◆ EXERCISE INSTRUCTIONS
If a line in the records below contains the word "addr", return that line.

Collected data entries:
....
-- ==== Sys2Proof/Machine/Matrix.lean ====
section
/-! DEFINITION. The matrix engines (R226 to R243, R296 to R298). -/

namespace Sys2Proof.Machine

/-! ## Output tiles (R240) -/

def accGet (t : Tile) (n i : Nat) : Word32 := tabGet 0 t.acc (1024 * n + i)

def accSet (n : Nat) : List (Nat × Word32) → Tab Word32 → Tab Word32
  | [], m => m
  | (i, v) :: r, m => accSet n r (tabSet 0 m (1024 * n + i) v)

def accClear (n : Nat) (m : Tab Word32) : Tab Word32 := m.filter fun e => e.1 / 1024 ≠ n

/-! ## Products and group sums (R233 to R236) -/

/-- A stored operand row: element values, scale codes per group (127 without scales). -/
structure OpRow where
  vals : List Fp
  scales : List Nat
  deriving DecidableEq, Repr

def opRow (fmt k : Nat) (bs : List Byte) : OpRow :=
  { vals := (List.range k).map fun i => elemValue fmt (elemCode fmt bs i)
    scales := (List.range (k / 32)).map fun g => if codeScaled fmt then byteAt bs (elemBytes fmt k + g) else 127 }

/-- Round to E8M11: twelve significant bits, nearest even; zero is +0 (R233). -/
def rn12 : Fp → Fp
  | .fin n m e =>
    if m = 0 then .fin false 0 0
    else
      let q : Int := (Nat.log2 m : Int) + e - 11
      .fin n (roundUnits 0 0 m e q).1 q
  | x => x

/-- Neighbours combined, five levels: the balanced tree over 32 positions (R234). -/
def pairWith {α : Type} (g : α → α → α) : List α → List α
  | a :: b :: t => g a b :: pairWith g t
  | l => l

def treeWith {α : Type} (g : α → α → α) : Nat → List α → List α
  | 0, l => l
  | n + 1, l => treeWith g n (pairWith g l)

/-- A narrow product: exact; with an operand of zero, +0 (R234). -/
def narrowProduct (a b : Fp) : Fp :=
  match fpMul a b with
  | .fin n m e => if m = 0 then .fin false 0 0 else .fin n m e
  | x => x

def narrowSum (a b : List Fp) : Fp :=
  (treeWith (fun x y => rn12 (fpAdd x y)) 5 ((a.zip b).map fun x => narrowProduct x.1 x.2)).headD .nan

/-- FP32 rounding of a value with operands' flags: a NaN from no NaN is invalid (R61). -/
def wideRound (anyNan : Bool) (x : Fp) : Nat × FpFlags :=
  let (c, fl) := fpRound fmtFp32 0 0 x
  (c, fl ||| (if fpIsNan x && !anyNan then flInvalid else 0))

def wideProduct (a b : Fp) : Nat × FpFlags := wideRound (fpIsNan a || fpIsNan b) (fpMul a b)

def wideSum (a b : List Fp) : Nat × FpFlags :=
  (treeWith (fun x y =>
    let r := fpOp2 fmtFp32 fpAdd x.1 y.1
    (r.1, r.2 ||| x.2 ||| y.2)) 5 ((a.zip b).map fun x => wideProduct x.1 x.2)).headD (0, 0)

/-- The pair takes the narrow path (R63, R227). -/
def narrowPath (fa fb : Nat) : Bool := 3 ≤ fa && fb ≠ 2

/-- Group g of a row and a column, promoted into C (R235, R236): the new element, the flags, whether an operand was NaN. -/
def promote (narrow : Bool) (a b : OpRow) (g : Nat) (c : Word32) : Word32 × FpFlags × Bool :=
  let as := (a.vals.drop (32 * g)).take 32
  let bs := (b.vals.drop (32 * g)).take 32
  let sa := a.scales.getD g 127
  let sb := b.scales.getD g 127
  let srcNan := sa = 255 || sb = 255 || as.any fpIsNan || bs.any fpIsNan
  let (sum, fl) := if narrow then (narrowSum as bs, (0 : FpFlags))
    else
      let r := wideSum as bs
      (fpDecode fmtFp32 r.1, r.2)
  let v := if sa = 255 || sb = 255 then (fmtNan fmtFp32, flNan)
    else fpRound fmtFp32 0 0 (scaleBy ((sa : Int) + sb - 254) sum)
  let r := fpOp2 fmtFp32 fpAdd c.toNat v.1
  (BitVec.ofNat 32 r.1, fl ||| v.2 ||| r.2, srcNan)

/-- One output element over the groups from g on, n of them (R231): its value, flags, and the first NaN it becomes. -/
def mmaElem (narrow : Bool) (a b : OpRow) : Nat → Nat → Word32 → Word32 × FpFlags × Option Bool
  | 0, _, c => (c, 0, none)
  | n + 1, g, c =>
    let (c', fl, src) := promote narrow a b g c
    let (r, fl', nan) := mmaElem narrow a b n (g + 1) c'
    (r, fl ||| fl', if isNan32 c' && !isNan32 c then some src else nan)

/-- Flags of the matrix path: never inexact (R237). -/
def matrixFlags (fl : FpFlags) : FpFlags := fl &&& ~~~flInexact

/-! ## Issue -/

/-- Put an instruction in an engine's queue; it names a token, and what it writes is unseen until awaited. -/
def queueEngine (p e : Nat) (x : EngEnt) (s : State) : State :=
  noteStagger p e <| modTile p (fun t =>
    let x := { x with order := t.order, dirty := x.reads.any (rgnUnseen t) }
    { t with
      order := t.order + 1
      engines := tabSet [] t.engines e (tabGet [] t.engines e ++ [x])
      unseen := if x.writes.isEmpty then t.unseen else { order := x.order, tok := x.tok, rgns := x.writes } :: t.unseen }) s

/-- The engine's queue of four is full, or the token is busy: issue stalls (R226, R265). -/
def engineStall (t : Tile) (f : Fields) : Bool := tokStall t f || 4 ≤ (tabGet [] t.engines (immF f 20 4)).length

def mEngine (f : Fields) : Nat := immF f 20 4
def mAcc (f : Fields) : Nat := immF f 24 8

/-- mma: C ← C + A × Bᵀ, with ZERO from +0 (R231, R297). -/
def execMma (tile : Nat) (zero : Bool) (f : Fields) (s : State) : Res :=
  let op := if zero then 0x82 else 0x81
  issue tile op f (okMma f) (fun s =>
    let t := getTile s tile
    if engineStall t f then s
    else
      let k := 32 * (immF f 8 7 + 1)
      let fa := immF f 4 4
      let fb := immF f 0 4
      let da := readS t f.a
      let db := readS t f.b
      let bad := match descFault da (storedBytes fa k), descFault db (storedBytes fb k) with
        | some x, some y => some (if y.1 < x.1 then y else x)
        | some x, none => some x
        | none, y => y
      match bad with
      | some (c, a) => trapHere tile c (mEngine f) a [] s
      | none =>
        advance tile (queueEngine tile (mEngine f)
          { order := 0, acc := mAcc f
            op := .mma zero fa fb (immF f 8 7 + 1) (descBase da) (descStride da) (descBase db) (descStride db)
            tok := tokOf f, addr := t.pc, opcode := op
            reads := [descRgn da (storedBytes fa k), descRgn db (storedBytes fb k)], writes := [] } s)) s

/-- drain: read an output tile, fuse, convert, write 32 rows (R241, R298). -/
def execDrain (tile : Nat) (f : Fields) (s : State) : Res :=
  issue tile 0x83 f (okDrain f) (fun s =>
    let t := getTile s tile
    if engineStall t f then s
    else
      let fuse := immF f 13 2
      let tfmt := immF f 11 2
      let target := immF f 4 4
      let dd := readS t f.a
      let dt := readS t f.b
      let bad := match descFault dd (storedBytes target 32), (if fuse = 0 then none else descFault dt (storedBytes tfmt 32)) with
        | some x, some y => some (if y.1 < x.1 then y else x)
        | some x, none => some x
        | none, y => y
      match bad with
      | some (c, a) => trapHere tile c (mEngine f) a [] s
      | none =>
        advance tile (queueEngine tile (mEngine f)
          { order := 0, acc := mAcc f
            op := .drain (descBase dd) (descStride dd) fuse (descBase dt) (descStride dt) tfmt (immF f 9 2) (immF f 8 1 == 1) target
              (readS t f.c)
            tok := tokOf f, addr := t.pc, opcode := 0x83
            reads := if fuse = 0 then [] else [descRgn dt (storedBytes tfmt 32)]
            writes := [descRgn dd (storedBytes target 32)] } s)) s

/-! ## Completion -/

/-- The instruction at the head of an engine's queue, once its stagger is over and every earlier instruction on its output
tile has completed (R232, R244). -/
def engineHead (s : State) (p e : Nat) : Option EngEnt :=
  let t := getTile s p
  match tabGet [] t.engines e with
  | [] => none
  | x :: _ =>
    if staggered s.now e t || accBehind t x then none else some x

def popEngine (p e : Nat) (s : State) : State :=
  openGate (staggerGate p e) <| modTile p (fun t => { t with
    engines := tabSet [] t.engines e ((tabGet [] t.engines e).drop 1), stagger := tabDel t.stagger e }) s

/-- Free words. -/
def freeWords32 (n : Nat) (s : State) : List Word32 × State :=
  ((List.range n).map (fun i => (Config.freeWord (s.freeCtr + i)).setWidth 32), { s with freeCtr := s.freeCtr + n })

/-- The effect of a matrix instruction on its output tile (R231, R237). -/
def runMma (p e : Nat) (x : EngEnt) (zero : Bool) (fa fb kg aBase aStride bBase bStride : Nat) (s : State) : State :=
  if x.dirty then
    let (ws, s) := freeWords32 1024 s
    modTile p (fun t => { t with acc := accSet x.acc (ws.zipIdx.map fun w => (w.2, w.1)) t.acc }) s
  else
    let t := getTile s p
    let k := 32 * kg
    let rows := fun (fmt base stride : Nat) => (List.range 32).map fun i =>
      opRow fmt k (tmemBytesAt t (base + i * stride) (storedBytes fmt k))
    let as := rows fa aBase aStride
    let bs := rows fb bBase bStride
    let narrow := narrowPath fa fb
    let out := (as.zipIdx.map fun a => bs.zipIdx.map fun b =>
      let i := 32 * a.2 + b.2
      (i, mmaElem narrow a.1 b.1 kg 0 (if zero then 0 else accGet t x.acc i))).flatten
    let fl := out.foldl (fun a r => a ||| r.2.2.1) 0
    let nans := out.filterMap fun r => r.2.2.2.map fun src => (r.1, src)
    let s := modTile p (fun t => { t with
      acc := accSet x.acc (out.map fun r => (r.1, r.2.1)) t.acc, vflags := t.vflags ||| matrixFlags fl }) s
    noteNans p e x.addr x.opcode 0 x.acc nans s

/-- mma completes: its token is released (R227). -/
def execMmaComplete (tile engine : Nat) (s : State) : Res :=
  onUnit (decide (tile < 160) && decide (engine < 16))
    (match engineHead s tile engine with
     | some x => match x.op with
       | .mma zero fa fb kg aBase aStride bBase bStride =>
         settleTile tile (runMma tile engine x zero fa fb kg aBase aStride bBase bStride (popEngine tile engine s))
       | .drain _ _ _ _ _ _ _ _ _ _ => s
     | none => s)

/-- An element of a drain before conversion, with its flags (R241): invalid only from ∞ − ∞ (R237). -/
def drainElem (fuse tfmt : Nat) (c : Word32) (tcode : Nat) : Nat × FpFlags :=
  if fuse = 0 then (c.toNat, 0)
  else
    let tv := convRes (codeFmt tfmt) fmtFp32 0 0 tcode
    if fuse = 1 then fpOp2 fmtFp32 fpAdd c.toNat tv.code
    else
      let r := fpOp2 fmtFp32 fpMul c.toNat tv.code
      (r.1, r.2 &&& ~~~flInvalid)

/-- One row of a drain: stored bytes, flags, NaN results (R241 to R243). -/
def drainRow (t : Tile) (step acc fuse tBase tStride tfmt rm target : Nat) (key : Word64) (i : Nat) :
    List Byte × FpFlags × List NanAt :=
  let tb := tmemBytesAt t (tBase + i * tStride) (storedBytes tfmt 32)
  let ys := (List.range 32).map fun j => drainElem fuse tfmt (accGet t acc (32 * i + j)) (elemCode tfmt tb j)
  let draw := fun j => srDraw step ((key.toNat + 32 * i + j) % 2 ^ 64)
  let (bs, cs, fl) := encodeStaged target rm draw (ys.map fun y => fpDecode fmtFp32 y.1)
  let nans := (List.range 32).filterMap fun j =>
    if fpIsNan (elemValue target (cs.getD j 0)) then
      some (32 * i + j, isNan32 (accGet t acc (32 * i + j)) || (fuse ≠ 0 && fpIsNan (elemValue tfmt (elemCode tfmt tb j))))
    else none
  (bs, ys.foldl (fun a y => a ||| y.2) fl, nans)

/-- The effect of a drain: its rows, its flags, CLEAR. -/
def runDrain (p e : Nat) (x : EngEnt) (dBase dStride fuse tBase tStride tfmt rm : Nat) (clear : Bool) (target : Nat)
    (key : Word64) (s : State) : State :=
  let t := getTile s p
  let clr := fun (t : Tile) => if clear then { t with acc := accClear x.acc t.acc } else t
  let put := fun (rows : List (List Byte)) (s : State) =>
    modTile p (fun t => { soil x.writes t with
      tmem := rows.zipIdx.foldl (fun m r => putTmem m (dBase + r.2 * dStride) r.1) t.tmem }) s
  if x.dirty then
    let (bs, s) := freeBytes (32 * storedBytes target 32) s
    modTile p clr (put ((List.range 32).map fun i => (bs.drop (i * storedBytes target 32)).take (storedBytes target 32)) s)
  else
    let rows := (List.range 32).map (drainRow t s.tk.step x.acc fuse tBase tStride tfmt rm target key)
    let fl := rows.foldl (fun a r => a ||| r.2.1) 0
    let s := orFlags p (matrixFlags fl) (modTile p clr (put (rows.map (·.1)) s))
    noteNans p e x.addr x.opcode target x.acc (rows.map fun r => r.2.2).flatten s

/-- drain completes: its token is released (R241). -/
def execDrainComplete (tile engine : Nat) (s : State) : Res :=
  onUnit (decide (tile < 160) && decide (engine < 16))
    (match engineHead s tile engine with
     | some x => match x.op with
       | .drain dBase dStride fuse tBase tStride tfmt rm clear target key =>
         settleTile tile
           (runDrain tile engine x dBase dStride fuse tBase tStride tfmt rm clear target key (popEngine tile engine s))
       | .mma _ _ _ _ _ _ _ _ => s
     | none => s)

end Sys2Proof.Machine
end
....
◆ EXERCISE RESPONSE
            tok := tokOf f, addr := t.pc, opcode := op
            tok := tokOf f, addr := t.pc, opcode := 0x83
    noteNans p e x.addr x.opcode 0 x.acc nans s
    noteNans p e x.addr x.opcode target x.acc (rows.map fun r => r.2.2).flatten s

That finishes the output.